Kapolri sebut jihad sebagai Rukun Islam Ke-6 versi teroris
Mantan Kepala BNPT ini menjelaskan, para teroris juga telah menganut paham salafi jihadisme yang disebarkan oleh Sayyid Qutb. Menurutnya, paham dari Sayyid Qutb itu diambil dari tulisan Ibnu Taimiyah yang membolehkan melawan pemimpin.
Pasca ledakan bom yang terjadi di Gereja Katolik Santa Maria Surabaya, Densus 88 antiteror banyak melakukan penangkapan terhadap para terduga teroris. Terbukti sudah ada hampir 200 terduga teroris yang ditangkap pasca kejadian tersebut.
Menanggapi hal itu, Kapolri Jenderal Tito Karnavian mengatakan, teroris telah menganut paham Takfiri menjadikan jihad sebagai Rukun Islam Ke-6. Karena kelompok ini mudah mengkafirkan kelompok lain apabila tidak sependapat dengan ideologinya atau pemikirannya.
"Saya lebih dari 1.000 (teroris) berdialog, mau di Indonesia, Filipina sampai Guantanamo sama pemahaman Takfiri. Bagi mereka jihad itu rukun Islam ke-6, tadinya saya juga ketawa tapi ternyata dia meyakinkan betul," katanya di Hotel Bidakara, Pancoran, Jakarta Selatan, Selasa (17/7).
Mantan Kepala BNPT ini menjelaskan, para teroris juga telah menganut paham salafi jihadisme yang disebarkan oleh Sayyid Qutb. Menurutnya, paham dari Sayyid Qutb itu diambil dari tulisan Ibnu Taimiyah yang membolehkan melawan pemimpin.

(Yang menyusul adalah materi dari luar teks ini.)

-- ==== Sys2Proof/Proofs/Completes.lean ====
section
/-!
PROOFS. The rules by which commands and events complete: what is left to show of each is the equation of its own operation.
-/
namespace Sys2Proof.Machine

open Sys2Proof

/-! ## Host commands -/

/-- How the interpreter of a stream finds a command that came in a packet: its opcode, not forwarded by a partner, and rejected by no
check before the opcode's own. -/
structure State.Begins (b : State) (op : Nat) (x : Ctx) : Prop where
  op : x.op = op
  twin : x.twin = false
  unrejected : b.checkBad x = none

/-- A host command completes with what the body of its opcode makes of the state. -/
theorem CommandCompletes.of_body {c : Packet → Instr} {op : Nat} {able : State → Ctx → Bool} {effect : State → Ctx → State}
    (body : Ctx → State → State)
    (h : ∀ b x, b.Begins op x → able b x = true → body x b = effect b x)
    (hexec : ∀ p s, exec (c p) s = s.hostCommand op p := by intros; rfl)
    (hop : ∀ x b, x.op = op → b.body x = body x b := by rintro ⟨⟩ _ rfl; rfl) : CommandCompletes c op able effect := by
  intro s p i htakes hable
  have hcheck : (s.begun op p i).checkBad (s.ctxOf op p i) = none := by
    simp only [State.takes, Bool.and_eq_true, Option.isNone_iff_eq_none] at htakes
    exact htakes.2
  rw [hexec, s.hostCommand_takes op p i htakes, hop _ _ rfl, h _ _ ⟨rfl, rfl, hcheck⟩ hable]

@[simp] theorem firstBad_nil : firstBad [] = none := rfl

/-- No check of a row finds a reason to reject. -/
@[simp] theorem firstBad_cons_eq_none {b : Bool} {code : Nat} {r : List (Bool × Nat)} :
    firstBad ((b, code) :: r) = none ↔ b = false ∧ firstBad r = none := by
  cases b <;> simp [firstBad]

/-- A command that no check rejects runs its body. -/
theorem State.unless_of {s t : State} {c : Ctx} {why : Option Nat} {body : State → State} (h : why = none)
    (he : body s = t := by rfl) : s.unless c why body = t := by
  rw [h, ← he, State.unless]

/-! ## Events -/

section
variable {there : State → Prop} {c : TS → Instr} {due : State → TS → Bool} {effect up : State → TS → State}
  {stopped : TS → State → State} {name : String}

/-- An event completes with what its operation makes of the state that finds the module. -/
theorem UnitEventCompletes.of_eventWhen
    (hexec : ∀ s t, there s → due (s.arrived t) t = true → exec (c t) s = .next (s.eventWhen t (up · t) (stopped t)))
    (h : ∀ a t, due a t = true → up a t = effect a t) : UnitEventCompletes there c due effect := by
  intro s t hthere hup hdue
  rw [hexec s t hthere hdue, s.eventWhen_up t _ _ hup, h _ _ hdue]

/-- The same, where the unit is looked for first. -/
theorem UnitEventCompletes.of_onUnit {present : State → Bool}
    (hexec : ∀ s t, exec (c t) s = s.onUnit (present s) name (s.eventWhen t (up · t) (stopped t)))
    (hpresent : ∀ s t, there s → due (s.arrived t) t = true → present s = true)
    (h : ∀ a t, due a t = true → up a t = effect a t) : UnitEventCompletes there c due effect := by
  refine .of_eventWhen (stopped := stopped) (fun s t hthere hdue => ?_) h
  rw [hexec, hpresent s t hthere hdue, State.onUnit_there]

/-- An event that names no unit. -/
theorem EventCompletes.of_next (up : State → TS → State) (h : ∀ a t, due a t = true → up a t = effect a t)
    (hexec : ∀ s t, exec (c t) s = .next (s.eventWhen t (up · t) (stopped t)) := by intros; rfl) : EventCompletes c due effect :=
  UnitEventCompletes.of_eventWhen (stopped := stopped) (fun s t _ _ => hexec s t) h

/-- An event of a unit that every grade has, where the event is due only for numbers of such units. -/
theorem EventCompletes.of_unit {present : Bool} (up : State → TS → State) (hpresent : ∀ a t, due a t = true → present = true)
    (h : ∀ a t, due a t = true → up a t = effect a t)
    (hexec : ∀ s t, exec (c t) s = s.onUnit present name (s.eventWhen t (up · t) (stopped t)) := by intros; rfl) :
    EventCompletes c due effect :=
  UnitEventCompletes.of_onUnit (stopped := stopped) (present := fun _ => present) hexec (fun s t _ hdue => hpresent (s.arrived t) t hdue) h

/-- An event of a beam of the grade. -/
theorem BeamEventCompletes.of_beam {n : Nat} (up : State → TS → State) (h : ∀ a t, due a t = true → up a t = effect a t)
    (hexec : ∀ s t, exec (c t) s = s.onUnit (n < s.nBeams) name (s.eventWhen t (up · t) (stopped t)) := by intros; rfl) :
    BeamEventCompletes n c due effect :=
  UnitEventCompletes.of_onUnit (stopped := stopped) hexec (fun _ _ hn _ => decide_eq_true hn) h

/-- An event of a pipeline of the grade. -/
theorem PipeEventCompletes.of_pipe {p : Nat} (up : State → TS → State) (h : ∀ a t, due a t = true → up a t = effect a t)
    (hexec : ∀ s t, exec (c t) s = s.onUnit (p < s.nPipes) name (s.eventWhen t (up · t) (stopped t)) := by intros; rfl) :
    PipeEventCompletes p c due effect :=
  UnitEventCompletes.of_onUnit (stopped := stopped) hexec (fun _ _ hp _ => decide_eq_true hp) h

/-- An event of a module whose clocks stand. -/
theorem StoppedEventCompletes.of_eventWhen {effect : State → TS → State} (stopped up : State → TS → State)
    (hexec : ∀ s t, due (s.stood t) t = true → exec (c t) s = .next (s.eventWhen t (up · t) (stopped · t)))
    (h : ∀ a t, due a t = true → stopped a t = effect a t) : StoppedEventCompletes c due effect := by
  intro s t hst hdue
  simp only [State.stopped, ne_eq, decide_not, Bool.and_eq_true, Bool.not_eq_true', decide_eq_false_iff_not] at hst
  rw [hexec s t hdue, State.eventWhen, if_neg hst.1, if_pos hst.2, ← State.stood, h _ _ hdue]

end

end Sys2Proof.Machine
end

"Tapi konteksnya saat itu mobilisasi muslim dalam menghadapi kekuasan Mongol. Sehingga muncul Ibnu Taimiyah untuk memberi keyakinan melawan penguasa Mongol Sah," jelasnya.
Mantan Kapolda Metro Jaya ini mengungkapkan, salah satu organisasi Islam di Indonesia pernah mengeluarkan fatwa untuk pengikutnya berjihad melawan Inggris pada masa penjajahan.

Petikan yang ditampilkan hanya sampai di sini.